Among the entries below, take the line with "-- ==== Sys2Proof/Laws/FrameTime.lean" and the line with "(tick s).wpu.settings = s.wpu.settings", and output them and every line between them exactly, with nothing else.
Records below:
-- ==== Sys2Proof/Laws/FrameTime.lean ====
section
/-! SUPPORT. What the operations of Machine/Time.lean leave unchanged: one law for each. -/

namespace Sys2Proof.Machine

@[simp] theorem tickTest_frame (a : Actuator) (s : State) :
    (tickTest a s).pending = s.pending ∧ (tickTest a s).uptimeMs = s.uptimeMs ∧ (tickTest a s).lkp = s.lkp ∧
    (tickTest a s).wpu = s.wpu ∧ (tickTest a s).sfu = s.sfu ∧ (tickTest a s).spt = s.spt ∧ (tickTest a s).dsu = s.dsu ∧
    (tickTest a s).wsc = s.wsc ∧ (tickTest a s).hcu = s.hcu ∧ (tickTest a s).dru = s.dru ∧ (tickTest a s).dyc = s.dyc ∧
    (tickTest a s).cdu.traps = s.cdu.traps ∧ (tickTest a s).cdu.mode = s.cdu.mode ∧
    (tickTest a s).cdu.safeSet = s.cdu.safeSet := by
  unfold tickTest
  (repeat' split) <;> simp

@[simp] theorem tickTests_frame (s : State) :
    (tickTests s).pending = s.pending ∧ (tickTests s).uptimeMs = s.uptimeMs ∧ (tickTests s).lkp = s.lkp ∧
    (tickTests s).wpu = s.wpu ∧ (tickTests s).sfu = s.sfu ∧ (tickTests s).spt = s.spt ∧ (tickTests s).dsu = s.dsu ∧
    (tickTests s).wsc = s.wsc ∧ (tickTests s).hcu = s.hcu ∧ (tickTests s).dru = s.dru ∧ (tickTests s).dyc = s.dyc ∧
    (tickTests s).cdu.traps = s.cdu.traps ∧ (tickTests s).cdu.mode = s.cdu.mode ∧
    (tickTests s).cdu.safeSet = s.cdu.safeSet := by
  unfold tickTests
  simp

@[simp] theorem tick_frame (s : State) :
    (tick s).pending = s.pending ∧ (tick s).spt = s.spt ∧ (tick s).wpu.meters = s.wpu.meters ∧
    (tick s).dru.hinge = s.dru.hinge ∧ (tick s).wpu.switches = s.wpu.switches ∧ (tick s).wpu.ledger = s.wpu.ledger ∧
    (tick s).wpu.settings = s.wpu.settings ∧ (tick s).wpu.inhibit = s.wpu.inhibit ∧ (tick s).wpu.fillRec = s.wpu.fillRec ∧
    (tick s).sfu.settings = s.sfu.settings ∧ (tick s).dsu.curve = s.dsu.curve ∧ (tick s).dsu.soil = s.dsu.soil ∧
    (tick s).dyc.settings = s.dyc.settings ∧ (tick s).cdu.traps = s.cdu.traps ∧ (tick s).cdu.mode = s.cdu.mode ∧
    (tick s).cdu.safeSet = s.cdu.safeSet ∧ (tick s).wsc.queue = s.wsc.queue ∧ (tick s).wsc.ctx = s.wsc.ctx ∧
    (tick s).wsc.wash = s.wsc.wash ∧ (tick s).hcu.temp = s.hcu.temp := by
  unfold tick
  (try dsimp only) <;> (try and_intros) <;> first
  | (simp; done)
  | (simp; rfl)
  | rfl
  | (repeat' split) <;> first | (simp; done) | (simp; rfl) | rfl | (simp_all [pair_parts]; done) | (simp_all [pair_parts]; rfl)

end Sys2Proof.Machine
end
End of Records.
Records below:
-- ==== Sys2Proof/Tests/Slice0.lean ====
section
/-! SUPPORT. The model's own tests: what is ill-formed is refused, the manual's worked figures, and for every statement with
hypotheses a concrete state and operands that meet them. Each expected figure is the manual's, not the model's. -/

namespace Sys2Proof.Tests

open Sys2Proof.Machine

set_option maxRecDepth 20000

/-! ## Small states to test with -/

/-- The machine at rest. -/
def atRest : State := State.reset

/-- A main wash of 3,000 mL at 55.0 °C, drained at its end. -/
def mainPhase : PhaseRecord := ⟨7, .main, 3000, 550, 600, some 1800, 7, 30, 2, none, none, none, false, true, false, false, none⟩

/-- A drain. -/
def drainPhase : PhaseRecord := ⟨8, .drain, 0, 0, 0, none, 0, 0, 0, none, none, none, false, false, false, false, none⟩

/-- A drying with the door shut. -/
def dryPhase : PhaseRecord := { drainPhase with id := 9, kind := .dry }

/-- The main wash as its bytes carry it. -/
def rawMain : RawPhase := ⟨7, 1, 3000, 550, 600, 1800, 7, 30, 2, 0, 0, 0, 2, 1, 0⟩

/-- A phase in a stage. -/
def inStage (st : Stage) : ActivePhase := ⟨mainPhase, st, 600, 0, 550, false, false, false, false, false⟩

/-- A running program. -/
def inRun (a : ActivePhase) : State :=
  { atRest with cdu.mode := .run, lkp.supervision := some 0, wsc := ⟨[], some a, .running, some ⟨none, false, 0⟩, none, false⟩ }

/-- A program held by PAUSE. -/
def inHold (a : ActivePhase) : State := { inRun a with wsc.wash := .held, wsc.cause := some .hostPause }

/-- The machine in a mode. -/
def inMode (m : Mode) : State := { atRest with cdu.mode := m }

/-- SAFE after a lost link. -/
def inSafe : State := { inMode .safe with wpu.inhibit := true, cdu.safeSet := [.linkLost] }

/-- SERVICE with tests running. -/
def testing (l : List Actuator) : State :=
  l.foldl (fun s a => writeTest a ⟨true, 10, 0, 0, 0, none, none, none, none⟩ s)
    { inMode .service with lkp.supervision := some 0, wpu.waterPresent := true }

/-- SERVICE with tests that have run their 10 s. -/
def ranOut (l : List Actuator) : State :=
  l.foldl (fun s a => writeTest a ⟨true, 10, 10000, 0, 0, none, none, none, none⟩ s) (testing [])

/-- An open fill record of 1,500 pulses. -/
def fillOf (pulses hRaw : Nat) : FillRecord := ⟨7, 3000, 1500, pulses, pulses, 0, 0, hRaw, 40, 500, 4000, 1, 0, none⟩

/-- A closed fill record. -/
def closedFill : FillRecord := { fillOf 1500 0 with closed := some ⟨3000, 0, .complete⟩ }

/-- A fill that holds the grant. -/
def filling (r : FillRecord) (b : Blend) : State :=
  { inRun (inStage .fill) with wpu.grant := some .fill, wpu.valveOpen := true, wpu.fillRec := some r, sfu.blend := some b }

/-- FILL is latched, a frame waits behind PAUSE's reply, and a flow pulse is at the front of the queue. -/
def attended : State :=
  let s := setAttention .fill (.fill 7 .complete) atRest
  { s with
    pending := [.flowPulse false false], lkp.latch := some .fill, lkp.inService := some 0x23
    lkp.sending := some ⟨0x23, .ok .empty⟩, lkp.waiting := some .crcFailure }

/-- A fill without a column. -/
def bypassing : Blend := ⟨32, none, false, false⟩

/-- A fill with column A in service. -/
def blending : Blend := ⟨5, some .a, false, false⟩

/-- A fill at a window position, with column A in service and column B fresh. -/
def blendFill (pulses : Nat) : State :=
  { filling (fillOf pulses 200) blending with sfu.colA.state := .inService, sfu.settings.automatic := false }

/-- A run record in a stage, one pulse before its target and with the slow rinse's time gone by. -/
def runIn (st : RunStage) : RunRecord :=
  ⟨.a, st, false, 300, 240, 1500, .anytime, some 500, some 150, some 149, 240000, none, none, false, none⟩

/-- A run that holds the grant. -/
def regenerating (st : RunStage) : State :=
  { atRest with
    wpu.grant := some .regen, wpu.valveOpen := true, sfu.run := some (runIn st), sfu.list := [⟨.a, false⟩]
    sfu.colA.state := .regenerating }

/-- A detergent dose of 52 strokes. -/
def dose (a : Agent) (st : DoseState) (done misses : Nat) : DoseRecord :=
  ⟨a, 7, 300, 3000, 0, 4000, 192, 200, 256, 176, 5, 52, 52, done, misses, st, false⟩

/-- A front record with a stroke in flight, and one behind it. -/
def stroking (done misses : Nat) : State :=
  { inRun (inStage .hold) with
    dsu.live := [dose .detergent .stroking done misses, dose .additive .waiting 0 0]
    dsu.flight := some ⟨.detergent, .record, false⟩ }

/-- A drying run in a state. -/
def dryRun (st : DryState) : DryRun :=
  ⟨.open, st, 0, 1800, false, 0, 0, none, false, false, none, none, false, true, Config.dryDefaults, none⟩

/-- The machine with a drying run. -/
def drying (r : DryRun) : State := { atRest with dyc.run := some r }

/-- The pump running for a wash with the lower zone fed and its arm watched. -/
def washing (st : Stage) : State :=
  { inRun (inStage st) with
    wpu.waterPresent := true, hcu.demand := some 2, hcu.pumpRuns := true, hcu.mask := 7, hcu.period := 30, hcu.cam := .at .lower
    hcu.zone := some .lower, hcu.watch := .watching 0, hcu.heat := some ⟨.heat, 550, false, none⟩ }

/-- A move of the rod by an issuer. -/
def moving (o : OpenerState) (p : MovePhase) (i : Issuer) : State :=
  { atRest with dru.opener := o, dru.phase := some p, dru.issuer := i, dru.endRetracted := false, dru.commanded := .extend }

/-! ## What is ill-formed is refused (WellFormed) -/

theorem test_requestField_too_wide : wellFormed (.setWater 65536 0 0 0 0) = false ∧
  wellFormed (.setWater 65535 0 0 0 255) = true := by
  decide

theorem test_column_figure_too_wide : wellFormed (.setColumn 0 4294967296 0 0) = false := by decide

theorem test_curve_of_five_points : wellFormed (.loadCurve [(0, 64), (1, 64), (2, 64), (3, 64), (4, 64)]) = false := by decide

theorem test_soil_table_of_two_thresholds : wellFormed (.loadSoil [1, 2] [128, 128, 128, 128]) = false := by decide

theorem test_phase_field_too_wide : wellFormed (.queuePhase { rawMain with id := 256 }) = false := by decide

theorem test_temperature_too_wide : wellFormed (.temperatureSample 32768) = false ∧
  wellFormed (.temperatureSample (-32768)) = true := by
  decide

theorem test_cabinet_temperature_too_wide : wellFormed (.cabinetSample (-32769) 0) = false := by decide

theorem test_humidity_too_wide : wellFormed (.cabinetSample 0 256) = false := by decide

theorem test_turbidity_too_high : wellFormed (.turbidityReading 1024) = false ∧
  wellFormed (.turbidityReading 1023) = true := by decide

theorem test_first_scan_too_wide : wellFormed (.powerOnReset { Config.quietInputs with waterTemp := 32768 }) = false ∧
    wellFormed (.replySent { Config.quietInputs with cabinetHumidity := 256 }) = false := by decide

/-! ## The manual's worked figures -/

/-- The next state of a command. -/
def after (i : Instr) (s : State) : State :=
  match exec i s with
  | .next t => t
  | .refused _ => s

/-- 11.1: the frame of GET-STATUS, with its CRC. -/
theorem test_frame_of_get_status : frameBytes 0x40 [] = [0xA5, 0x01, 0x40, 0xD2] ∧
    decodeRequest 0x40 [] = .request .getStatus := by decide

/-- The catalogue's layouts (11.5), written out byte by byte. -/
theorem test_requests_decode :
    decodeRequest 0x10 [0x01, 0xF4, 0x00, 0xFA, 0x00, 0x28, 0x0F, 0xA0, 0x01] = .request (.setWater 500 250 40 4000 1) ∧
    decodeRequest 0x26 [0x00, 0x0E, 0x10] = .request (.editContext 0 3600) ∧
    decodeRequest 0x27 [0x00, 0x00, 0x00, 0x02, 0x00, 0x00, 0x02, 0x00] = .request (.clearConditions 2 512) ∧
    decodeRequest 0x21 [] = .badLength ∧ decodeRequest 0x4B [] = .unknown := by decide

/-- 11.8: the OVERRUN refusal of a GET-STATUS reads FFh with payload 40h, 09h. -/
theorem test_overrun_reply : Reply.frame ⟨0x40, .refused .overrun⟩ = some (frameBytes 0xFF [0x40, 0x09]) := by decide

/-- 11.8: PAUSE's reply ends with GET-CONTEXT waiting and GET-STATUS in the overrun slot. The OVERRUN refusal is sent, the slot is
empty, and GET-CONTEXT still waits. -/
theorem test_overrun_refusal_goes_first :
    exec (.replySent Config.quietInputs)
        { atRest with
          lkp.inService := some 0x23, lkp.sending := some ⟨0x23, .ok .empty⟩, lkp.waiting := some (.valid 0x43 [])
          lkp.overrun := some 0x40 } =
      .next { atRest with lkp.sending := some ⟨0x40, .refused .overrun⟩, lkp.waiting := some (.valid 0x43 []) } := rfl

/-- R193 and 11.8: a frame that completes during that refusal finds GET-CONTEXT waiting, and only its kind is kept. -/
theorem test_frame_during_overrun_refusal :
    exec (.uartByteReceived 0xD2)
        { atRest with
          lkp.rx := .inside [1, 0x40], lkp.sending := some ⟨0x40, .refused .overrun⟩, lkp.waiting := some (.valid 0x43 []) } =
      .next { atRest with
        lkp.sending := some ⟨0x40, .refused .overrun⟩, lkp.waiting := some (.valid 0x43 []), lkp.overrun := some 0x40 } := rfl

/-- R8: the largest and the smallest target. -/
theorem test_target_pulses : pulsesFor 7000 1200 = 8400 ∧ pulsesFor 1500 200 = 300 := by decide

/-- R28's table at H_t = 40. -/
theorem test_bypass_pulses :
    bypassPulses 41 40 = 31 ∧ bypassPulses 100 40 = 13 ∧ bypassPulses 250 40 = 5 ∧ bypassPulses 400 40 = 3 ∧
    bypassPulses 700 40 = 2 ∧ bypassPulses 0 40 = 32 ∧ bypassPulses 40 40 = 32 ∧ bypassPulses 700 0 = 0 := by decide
End of Records.
Records below:
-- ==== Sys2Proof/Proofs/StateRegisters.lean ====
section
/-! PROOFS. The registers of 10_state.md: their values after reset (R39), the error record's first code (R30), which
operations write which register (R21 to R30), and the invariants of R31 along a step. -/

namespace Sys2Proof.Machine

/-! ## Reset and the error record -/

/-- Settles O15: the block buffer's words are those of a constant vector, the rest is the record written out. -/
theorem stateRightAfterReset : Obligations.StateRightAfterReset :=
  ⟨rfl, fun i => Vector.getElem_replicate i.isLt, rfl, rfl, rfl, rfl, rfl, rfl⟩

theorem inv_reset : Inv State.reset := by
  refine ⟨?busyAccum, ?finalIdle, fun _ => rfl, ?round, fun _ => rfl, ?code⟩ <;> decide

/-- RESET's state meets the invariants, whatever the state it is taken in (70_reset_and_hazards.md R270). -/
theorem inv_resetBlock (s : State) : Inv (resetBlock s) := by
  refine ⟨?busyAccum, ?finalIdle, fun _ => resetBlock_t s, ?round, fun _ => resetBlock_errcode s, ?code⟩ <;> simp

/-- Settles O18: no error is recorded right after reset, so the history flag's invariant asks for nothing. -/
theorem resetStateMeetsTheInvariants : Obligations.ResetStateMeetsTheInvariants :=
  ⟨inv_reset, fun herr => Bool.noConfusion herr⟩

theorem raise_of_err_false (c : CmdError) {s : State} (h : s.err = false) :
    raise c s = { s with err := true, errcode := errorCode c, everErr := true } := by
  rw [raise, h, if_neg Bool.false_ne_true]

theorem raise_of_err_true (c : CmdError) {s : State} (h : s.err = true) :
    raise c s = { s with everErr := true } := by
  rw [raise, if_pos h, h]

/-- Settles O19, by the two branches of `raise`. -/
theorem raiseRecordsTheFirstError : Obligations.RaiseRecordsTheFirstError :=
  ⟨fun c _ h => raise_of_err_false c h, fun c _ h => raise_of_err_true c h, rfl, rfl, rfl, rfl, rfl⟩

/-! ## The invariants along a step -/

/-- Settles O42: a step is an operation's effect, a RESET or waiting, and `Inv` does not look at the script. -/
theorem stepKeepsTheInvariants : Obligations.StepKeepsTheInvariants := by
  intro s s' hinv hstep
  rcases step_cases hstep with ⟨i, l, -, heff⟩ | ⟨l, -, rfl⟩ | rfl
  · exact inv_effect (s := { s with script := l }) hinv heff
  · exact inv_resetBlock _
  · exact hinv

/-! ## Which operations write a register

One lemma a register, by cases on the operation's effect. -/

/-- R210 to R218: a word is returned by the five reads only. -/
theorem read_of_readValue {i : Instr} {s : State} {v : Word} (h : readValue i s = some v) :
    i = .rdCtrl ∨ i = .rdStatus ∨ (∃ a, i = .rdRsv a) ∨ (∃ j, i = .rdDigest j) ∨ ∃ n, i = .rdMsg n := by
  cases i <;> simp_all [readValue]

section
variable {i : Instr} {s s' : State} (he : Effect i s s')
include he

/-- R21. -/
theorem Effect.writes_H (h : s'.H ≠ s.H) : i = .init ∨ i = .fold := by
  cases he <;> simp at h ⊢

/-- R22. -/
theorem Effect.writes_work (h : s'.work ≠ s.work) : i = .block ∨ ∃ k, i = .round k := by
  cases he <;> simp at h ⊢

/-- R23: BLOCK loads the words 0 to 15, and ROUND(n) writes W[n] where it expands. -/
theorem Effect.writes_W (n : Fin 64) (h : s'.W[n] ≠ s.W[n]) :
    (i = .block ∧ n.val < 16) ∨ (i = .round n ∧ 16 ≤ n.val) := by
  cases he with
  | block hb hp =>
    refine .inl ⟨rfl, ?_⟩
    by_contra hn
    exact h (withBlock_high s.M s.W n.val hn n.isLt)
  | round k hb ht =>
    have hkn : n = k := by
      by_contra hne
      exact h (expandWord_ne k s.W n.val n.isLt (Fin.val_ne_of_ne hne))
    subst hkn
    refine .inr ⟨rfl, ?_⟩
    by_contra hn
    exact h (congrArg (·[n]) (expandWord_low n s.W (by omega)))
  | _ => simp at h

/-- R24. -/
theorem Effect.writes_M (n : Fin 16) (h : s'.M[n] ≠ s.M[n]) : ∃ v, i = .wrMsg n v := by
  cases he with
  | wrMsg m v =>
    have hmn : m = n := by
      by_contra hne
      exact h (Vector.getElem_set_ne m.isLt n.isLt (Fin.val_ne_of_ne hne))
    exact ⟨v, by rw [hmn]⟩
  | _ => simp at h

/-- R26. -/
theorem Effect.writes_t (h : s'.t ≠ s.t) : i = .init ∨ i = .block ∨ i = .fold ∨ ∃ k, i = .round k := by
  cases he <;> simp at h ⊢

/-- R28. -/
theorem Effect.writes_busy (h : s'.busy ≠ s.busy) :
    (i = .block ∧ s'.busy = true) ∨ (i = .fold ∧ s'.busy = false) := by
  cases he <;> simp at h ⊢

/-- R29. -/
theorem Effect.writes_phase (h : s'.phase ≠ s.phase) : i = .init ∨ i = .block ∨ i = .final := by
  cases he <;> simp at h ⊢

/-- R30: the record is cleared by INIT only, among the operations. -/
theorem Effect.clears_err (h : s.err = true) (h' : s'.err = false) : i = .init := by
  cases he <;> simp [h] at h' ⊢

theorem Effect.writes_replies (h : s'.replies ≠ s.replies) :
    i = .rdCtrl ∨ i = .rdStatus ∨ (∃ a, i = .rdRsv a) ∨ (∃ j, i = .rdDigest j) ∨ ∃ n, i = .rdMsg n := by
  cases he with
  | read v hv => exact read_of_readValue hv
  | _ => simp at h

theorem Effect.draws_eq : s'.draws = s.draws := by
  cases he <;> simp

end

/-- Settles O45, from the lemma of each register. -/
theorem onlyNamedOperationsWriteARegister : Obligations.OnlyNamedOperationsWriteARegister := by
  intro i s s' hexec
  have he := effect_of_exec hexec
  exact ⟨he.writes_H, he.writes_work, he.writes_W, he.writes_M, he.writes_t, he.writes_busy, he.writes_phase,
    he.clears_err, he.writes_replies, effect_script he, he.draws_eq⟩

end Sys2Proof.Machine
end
End of Records.
◆ **Final answer**:
-- ==== Sys2Proof/Laws/FrameTime.lean ====
section
/-! SUPPORT. What the operations of Machine/Time.lean leave unchanged: one law for each. -/

namespace Sys2Proof.Machine

@[simp] theorem tickTest_frame (a : Actuator) (s : State) :
    (tickTest a s).pending = s.pending ∧ (tickTest a s).uptimeMs = s.uptimeMs ∧ (tickTest a s).lkp = s.lkp ∧
    (tickTest a s).wpu = s.wpu ∧ (tickTest a s).sfu = s.sfu ∧ (tickTest a s).spt = s.spt ∧ (tickTest a s).dsu = s.dsu ∧
    (tickTest a s).wsc = s.wsc ∧ (tickTest a s).hcu = s.hcu ∧ (tickTest a s).dru = s.dru ∧ (tickTest a s).dyc = s.dyc ∧
    (tickTest a s).cdu.traps = s.cdu.traps ∧ (tickTest a s).cdu.mode = s.cdu.mode ∧
    (tickTest a s).cdu.safeSet = s.cdu.safeSet := by
  unfold tickTest
  (repeat' split) <;> simp

@[simp] theorem tickTests_frame (s : State) :
    (tickTests s).pending = s.pending ∧ (tickTests s).uptimeMs = s.uptimeMs ∧ (tickTests s).lkp = s.lkp ∧
    (tickTests s).wpu = s.wpu ∧ (tickTests s).sfu = s.sfu ∧ (tickTests s).spt = s.spt ∧ (tickTests s).dsu = s.dsu ∧
    (tickTests s).wsc = s.wsc ∧ (tickTests s).hcu = s.hcu ∧ (tickTests s).dru = s.dru ∧ (tickTests s).dyc = s.dyc ∧
    (tickTests s).cdu.traps = s.cdu.traps ∧ (tickTests s).cdu.mode = s.cdu.mode ∧
    (tickTests s).cdu.safeSet = s.cdu.safeSet := by
  unfold tickTests
  simp

@[simp] theorem tick_frame (s : State) :
    (tick s).pending = s.pending ∧ (tick s).spt = s.spt ∧ (tick s).wpu.meters = s.wpu.meters ∧
    (tick s).dru.hinge = s.dru.hinge ∧ (tick s).wpu.switches = s.wpu.switches ∧ (tick s).wpu.ledger = s.wpu.ledger ∧
    (tick s).wpu.settings = s.wpu.settings ∧ (tick s).wpu.inhibit = s.wpu.inhibit ∧ (tick s).wpu.fillRec = s.wpu.fillRec ∧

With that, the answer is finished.